Así es. Los matrimonios son como un pacto espiritual (si aquello existe) atado con cosas materiales; esa contradicción que repiten los sacerdotes de todas las religiones: hablar a y desde lo inmaterial a través de dineros, regalos, atuendos y cosas materiales.
Cuando termina la boda, sea en Vietnam o en Palestina, queda al final el reguero de copas sucias y regalos abiertos, otra constante universal. Desaparecen los invitados, así como desaparecen el día del divorcio, que muy pocos celebran.
Las bodas invocan un extraño deseo de vestirse de manera especial (cuando debajo de la ropa todos van desnudos, decía el poeta Luis Vidales). Tanto en Vietnam como en muchas partes, aparece el velo que cubre el rostro de ella, el peinado que simboliza algo, el collar heredado o el fabricado especialmente para la ocasión.
Después de la boda la pregunta por cuándo llegará el primogénito, la fertilidad como constancia del amor y de la suerte. En Vietnam, por ejemplo, se celebraban en el pasado varias ceremonias para pedir por una buena descendencia, incluyendo regalos para proteger al bebé de los malos espíritus, pues tanto allá como aquí el mal de ojo y las brujas tratan de apoderarse de los niños. Y el ajo, el mismo que se usa contra Drácula, allí estaba para alejar a los malos.

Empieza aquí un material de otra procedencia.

-- ==== Sys2Proof/Machine/Place.lean ====
section
/-!
DEFINITION. Where the dispatcher places the next group: teams and quads (R290, R291, R311, R313), what a core has free, the
core choice (R327), the group that is next placed and the requests of a core's contexts (R335).
-/
namespace Sys2Proof.Machine

/-! ### Quads -/

def State.quadOf (s : State) (core quad : Nat) : Quad :=
  match s.core? core with | some k => sget {} k.quads quad | none => {}
def State.modQuad (s : State) (core quad : Nat) (f : Quad → Quad) : State :=
  s.modCore core fun k => { k with quads := sset {} k.quads quad (f (sget {} k.quads quad)) }

/-- R313: the units that the head CLAIM of a quad's queue needs. -/
def State.headNeed (s : State) (core quad : Nat) : Nat :=
  match (s.quadOf core quad).claims with
  | [] => 0
  | (tid, uid) :: _ =>
    match s.team? tid with
    | none => 0
    | some t => match (t.split? uid).bind (·.busy) with
      | some (.claim _, [n]) => n * t.size / 32
      | _ => 0

/-! ### Nodes and their teams -/

/-- R389: spawns and contexts are accepted: the firmware runs and the cores have been powered up. -/
def State.isOpen (s : State) : Bool := decide (s.boot.state = 4 ∧ 16 ≤ s.boot.nextCore)

/-- R316, R389, R394: the context accepts spawns. -/
def State.spawnsOpen (s : State) (asid : Nat) : Bool :=
  s.isOpen && (match s.ctx? asid with
    | none => false
    | some x => match x.tdi with
      | none => true
      | some t => match s.tdis.find? fun q => decide (q.1 = t) with
        | some (_, d) => decide (d.st = .run)
        | none => false)

/-- R291: the present lanes of the k-th team of a role. -/
def RoleEnt.lanesOf (r : RoleEnt) (k : Nat) : Nat :=
  let t := 2 ^ r.logT
  min t ((if r.lanes = 0 then r.count * t else r.lanes) - k * t)

/-- R290, R291: the teams of a group in team-index order: role number, role, present lanes. -/
def teamsOf (rs : List RoleEnt) : List (Nat × RoleEnt × Nat) :=
  rs.zipIdx.flatMap fun r => ((List.range (min r.1.count 64)).map fun k => (r.2, r.1, r.1.lanesOf k)).filter fun x => decide (x.2.2 ≠ 0)

/-- R290: G. -/
def gridCount (exts : List Nat) : Nat := exts.foldl (· * ·) 1

/-- R108, R110: the scratchpad a group takes. -/
def Header.scratch (h : Header) : Nat :=
  let ts := teamsOf h.roles
  h.ws + (ts.map fun t => 2 ^ t.2.1.logT * h.privBytes).sum + 144 * h.spill * ts.length

/-- R327: home teams in index order on quads with free units and homed counts; the quad of each. -/
def homeTeams : List Nat → List (Nat × Nat × Nat) → Option (List Nat)
  | [], _ => some []
  | u :: us, qs =>
    match (qs.filter fun q => decide (q.2.2 < 16) && decide (u ≤ q.2.1)) with
    | [] => none
    | q :: rest =>
      let best := rest.foldl (fun (a : Nat × Nat × Nat) x => if a.2.1 < x.2.1 then x else a) q
      (homeTeams us (qs.map fun x => if x.1 = best.1 then (x.1, x.2.1 - u, x.2.2 + 1) else x)).map fun l => best.1 :: l

/-- R327: the units of a team. -/
def RoleEnt.units (r : RoleEnt) : Nat := r.regs * 2 ^ r.logT / 256

/-- The cores of a context. -/
def Ctxt.cores (x : Ctxt) : List Nat := bitsBelow x.mask 16

/-- R385, R386: the loft regions of a context: base and size of those that exist, one eviction area per core. -/
def Ctxt.regions (x : Ctxt) : List (Nat × Nat) :=
  let k := x.cores.length
  (((x.loftBase, x.loftSize) :: (List.range k).map fun i => (x.evictBase + i * x.evictSize, x.evictSize)) ++
    [(x.shadow, if x.shadow = 0 then 0 else 10 * 2 ^ 20 * k)]).filter fun r => decide (r.2 ≠ 0)

/-- R379: the accumulator slots of a core: fewer where it belongs to a partition. -/
def State.coreSlots (s : State) (core : Nat) : Nat :=
  if s.ctxs.any fun x => decide (x.shadow ≠ 0) && x.mask.getLsbD core then 1664 else 2048

/-- R16, R395: a core fails self-test, or its corrected errors exceed the threshold. -/
def State.unfit (s : State) (core : Nat) : Bool :=
  (s.core? core).any fun k => k.failed || decide (s.gov.sramLimit < (k.sramErrors.filter fun t => decide (s.time < t + s.gov.sramSpan)).length)

/-- R16, R378: the dispatcher may put groups on the core: it is fit, is not dark, and is not halted for a swap. -/
def State.coreTakes (s : State) (core : Nat) : Bool :=
  !(s.unfit core) && !(s.coreHalted core) && (match s.core? core with | some k => decide (k.power ≠ .dark) | none => false)

/-- The pages of a header's tiles of some access kinds. A tile with PAGES 0, which R329 does not give, has none: no reason of
R322 names it (DESIGN CHOICE, log 33). -/
def Header.tilePages (h : Header) (acc : List Nat) : List Nat :=
  (h.tiles.filter fun t => acc.contains t.1).flatMap fun t => (List.range t.2.1).map fun i => (t.2.2 + 4096 * i) % 2 ^ 48

/-! ### The core choice (R327) -/

/-- R328: class: 0 urgent, 1 high, 2 normal, 3 background. -/
def Header.cls (h : Header) : Nat := if h.urgent then 0 else match h.prio with | 1 => 1 | 2 => 3 | _ => 2

/-- The next group a node would place: γ, its relaunch count, its words, its depth. -/
def Node.nextPlace (n : Node) : Option (Nat × Nat × List Word × Nat) :=
  match n.header with
  | none => none
  | some h =>
    match n.again with
    | a :: rest => some (rest.foldl (fun (b : Nat × Nat × List Word × Nat) x => if x.1 < b.1 then x else b) a)
    | [] =>
      if h.kind = 0 then
        if n.nextGroup < gridCount h.exts then
          some (n.nextGroup, 0, (if n.spawned then n.args else match n.argBlock with | some w => w | none => h.param.getD []), 0)
        else none
      else match n.records with
        | r :: _ => some (0, 0, r.words, r.depth)
        | [] => none

/-- R327: the nodes that wait to place a group, first the one that is served next. -/
def State.headNode (s : State) : Option Node :=
  let served := s.nodes.filter fun n => s.spawnsOpen n.asid && (match s.ctx? n.asid with | some x => !x.halted && !x.swapped | none => false)
  let cls (n : Node) : Nat := match n.header with | some h => h.cls | none => 4
  -- the class of a dispatchable node is known once its header has been read
  if served.any fun n => n.header.isNone && decide (n.preds = []) then none
  else match served.filter fun n => n.nextPlace.isSome with
  | [] => none
  | n :: ns => some (ns.foldl (fun (a : Node) x => if cls x < cls a ∨ (cls x = cls a ∧ x.id < a.id) then x else a) n)

/-- The groups on a core, those apart that are evicted or whose image lies in a shadow region. -/
def State.groupsOn (s : State) (core : Nat) : List Group := s.groups.filter fun g => decide (g.core = core) && g.here
/-- The teams that take room on a core. -/
def State.teamsOn (s : State) (core : Nat) : List Team := s.teams.filter fun t => decide (t.core = core) && s.onCore t
def State.scratchOf (s : State) (g : Group) : Nat :=
  match (s.node? g.node).bind (·.header) with | some h => h.scratch | none => g.ws

/-- R327: the quads a group's teams would be homed on, when the core can hold the group. -/
def State.homesOn (s : State) (core : Nat) (h : Header) (slots : Nat) : Option (List Nat) :=
  let gs := s.groupsOn core
  let ts := teamsOf h.roles
  if 2 ^ 20 < (gs.map s.scratchOf).sum + h.scratch ∨ slots < (gs.map (·.accSlots)).sum + h.accSlots ∨
      64 < (s.teamsOn core).length + ts.length then none
  else homeTeams (ts.map fun t => t.2.1.units)
    ((List.range 4).map fun q => (q, s.freeUnits core q - s.headNeed core q, (s.homed core q).length))

/-- R327: the physical lines of some pages, whatever their rights; no answer while a table is being read. -/
def State.findTiles (s : State) (asid : Nat) (pages : List Nat) : State × Bool :=
  pages.foldl (fun (q : State × Bool) va =>
    match q.1.lineOf none asid va { anyOwner := true, anyKey := true, anyRights := true } with
    | (s, .busy) => (s, false)
    | (s, _) => (s, q.2)) (s, true)

/-- R327: what the core choice compares: staged lines, write-tile lines, resident teams, each as "less is better". -/
def State.coreRank (s : State) (n : Node) (h : Header) (core : Nat) : Nat × Nat × Nat :=
  let staged := (s.staged.filter fun q => decide (q.1 = n.id) && decide (s.slcSlice q.2.1 = core)).length
  let writes := ((h.tilePages [2]).map fun va => match (s.lineOf none n.asid va { anyOwner := true, anyKey := true, anyRights := true }).2 with
    | .ok _ line _ => ((List.range 64).filter fun i => decide (s.slcSlice (line + i) = core)).length
    | _ => 0).sum
  (2 ^ 20 - staged, 2 ^ 20 - writes, (s.teamsOn core).length)

def rankLt (a b : Nat × Nat × Nat) : Bool :=
  decide (a.1 < b.1) || (decide (a.1 = b.1) && (decide (a.2.1 < b.2.1) || (decide (a.2.1 = b.2.1) && decide (a.2.2 < b.2.2))))

/-- R327, R375: the core the dispatcher chooses for a node's next group. A core whose evicted teams of the same or a
higher class wait to return takes none. -/
def State.chooseCore (s : State) (n : Node) (h : Header) : Option Nat :=
  match s.ctx? n.asid with
  | none => none
  | some x =>
    let owed (c : Nat) : Bool := s.teams.any fun t => decide (t.core = c) && (match t.residence with | .evicted _ => true | _ => false) &&
      (match s.group? t.group with | some g => decide (g.cls ≤ h.cls) | none => false)
    let qs := x.cores.filter fun c => s.coreTakes c && (s.homesOn c h (s.coreSlots c)).isSome && !(owed c)
    let apart := if h.yard then qs.filter fun c => !((s.groupsOn c).any fun g => decide (g.node = n.id)) else qs
    match (if apart = [] then qs else apart) with
    | [] => none
    | c :: cs => some (cs.foldl (fun a x => if rankLt (s.coreRank n h x) (s.coreRank n h a) then x else a) c)

/-- R335: the group that the dispatcher has chosen a core for and not yet placed: its node and core. -/
def State.nextPlaced (s : State) : Option (Node × Header × Nat) :=
  match s.headNode with
  | none => none
  | some n => n.header.bind fun h =>
      if (s.findTiles n.asid (h.tilePages [2])).2 then (s.chooseCore n h).map fun c => (n, h, c) else none

/-- R337: the request that a launch gives its teams. -/
def Header.request (h : Header) (x : Ctxt) : Nat := match h.pwr with | 0 => x.defaultReq | 1 => x.ceiling | _ => 0

/-! ### Requests (R335, R349) -/

/-- R349: the governor ceiling. -/
def Gov.ceiling (g : Gov) : Nat := match g.rung3 with | some r => min g.powerCeil r | none => g.powerCeil

/-- R335: req(x) of a context on a core: the most that its groups there ask for, resident or next placed. -/
def State.request (s : State) (core asid : Nat) : Nat :=
  let here := (s.groupsOn core).filter fun g => decide (g.asid = asid)
  let next := match s.nextPlaced with
    | some (n, h, c) => (match s.ctx? asid with
      | some x => if c = core ∧ n.asid = asid then h.request x else 0
      | none => 0)
    | none => 0
  ((s.teams.filter fun t => decide (t.core = core) && decide (t.residence ≠ .ended) && here.any fun g => decide (g.id = t.group)).map
    (·.perf)).foldl max next

end Sys2Proof.Machine
end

Hay tradiciones sobre cómo cortar el cordón umbilical (como las que vi en Darfur y que poco o nada tienen que ver con la higiene), qué hacer con la placenta: depositarla en una calabaza en Vietnam o, como aprendí de los indígenas de Bolivia, enterrarla. En Vietnam, el cordón umbilical lo guardaban como símbolo de algo sagrado. Luego del parto la mujer podía estar sin salir de casa hasta cien días, esa costumbre de la dieta la escuché de mi abuela hace muchos años y la vi en Sahara Occidental.
Luego el niño, envuelto como un tamal a la espalda de ella, la acompaña en sus actividades, envuelto como hacen los naza en el Cauca. Las mujeres solían (y suelen) estar vendiendo frutas en bicicletas, participando del mercado local y, en general, haciendo todas las tareas de campo. Eso es una queja de las mujeres en las zonas rurales. Como en Sudán, las mujeres recogen la leña, van por el agua, cultivan la tierra, recogen la cosecha, preparan los alimentos y cuidan a los niños. Los hombres toman té, hablan de futbol y hacen la siesta.
Hay finalmente un capítulo diferente del resto del museo (pero no necesariamente más justo) para la mujer en la historia de Vietnam: la guerra. Allí, como en muchas guerras, son las cuidadoras de los heridos, las logistas del combate y también las combatientes. Allí se exponen fotos de las madres que despiden a sus hijos que se van a la guerra de liberación. Son también famosas las mujeres que conducían los camiones con pertrechos entre el norte y el sur, cruzando por zonas de fuego; mujeres que eran a su vez mecánicas de sus propios carros y muchas otras de las llamadas Madres Heroicas de Vietnam.
Ya pasó la guerra hace varias décadas, ya la unión libre y el divorcio son más aceptados, ya la mujer vietnamita tiene más acceso a la educación y al mundo laboral, pero más no quiere decir mejor ni necesariamente justo.
Desde las fiestas del pasado (hechas como hoy para que otros disfruten) hasta la consciencia creciente de género, la sociedad vietnamita ha evolucionado. Pero el matrimonio, esa institución, sigue en el fondo siendo la misma, con sus rituales perversos y su promesa de felicidad incumplida. Tal vez por eso en la película Relatos Salvajes, la boda sea de un realismo extremo, más lejos del Vietnam de rituales del pasado, y más cerca de una guerra.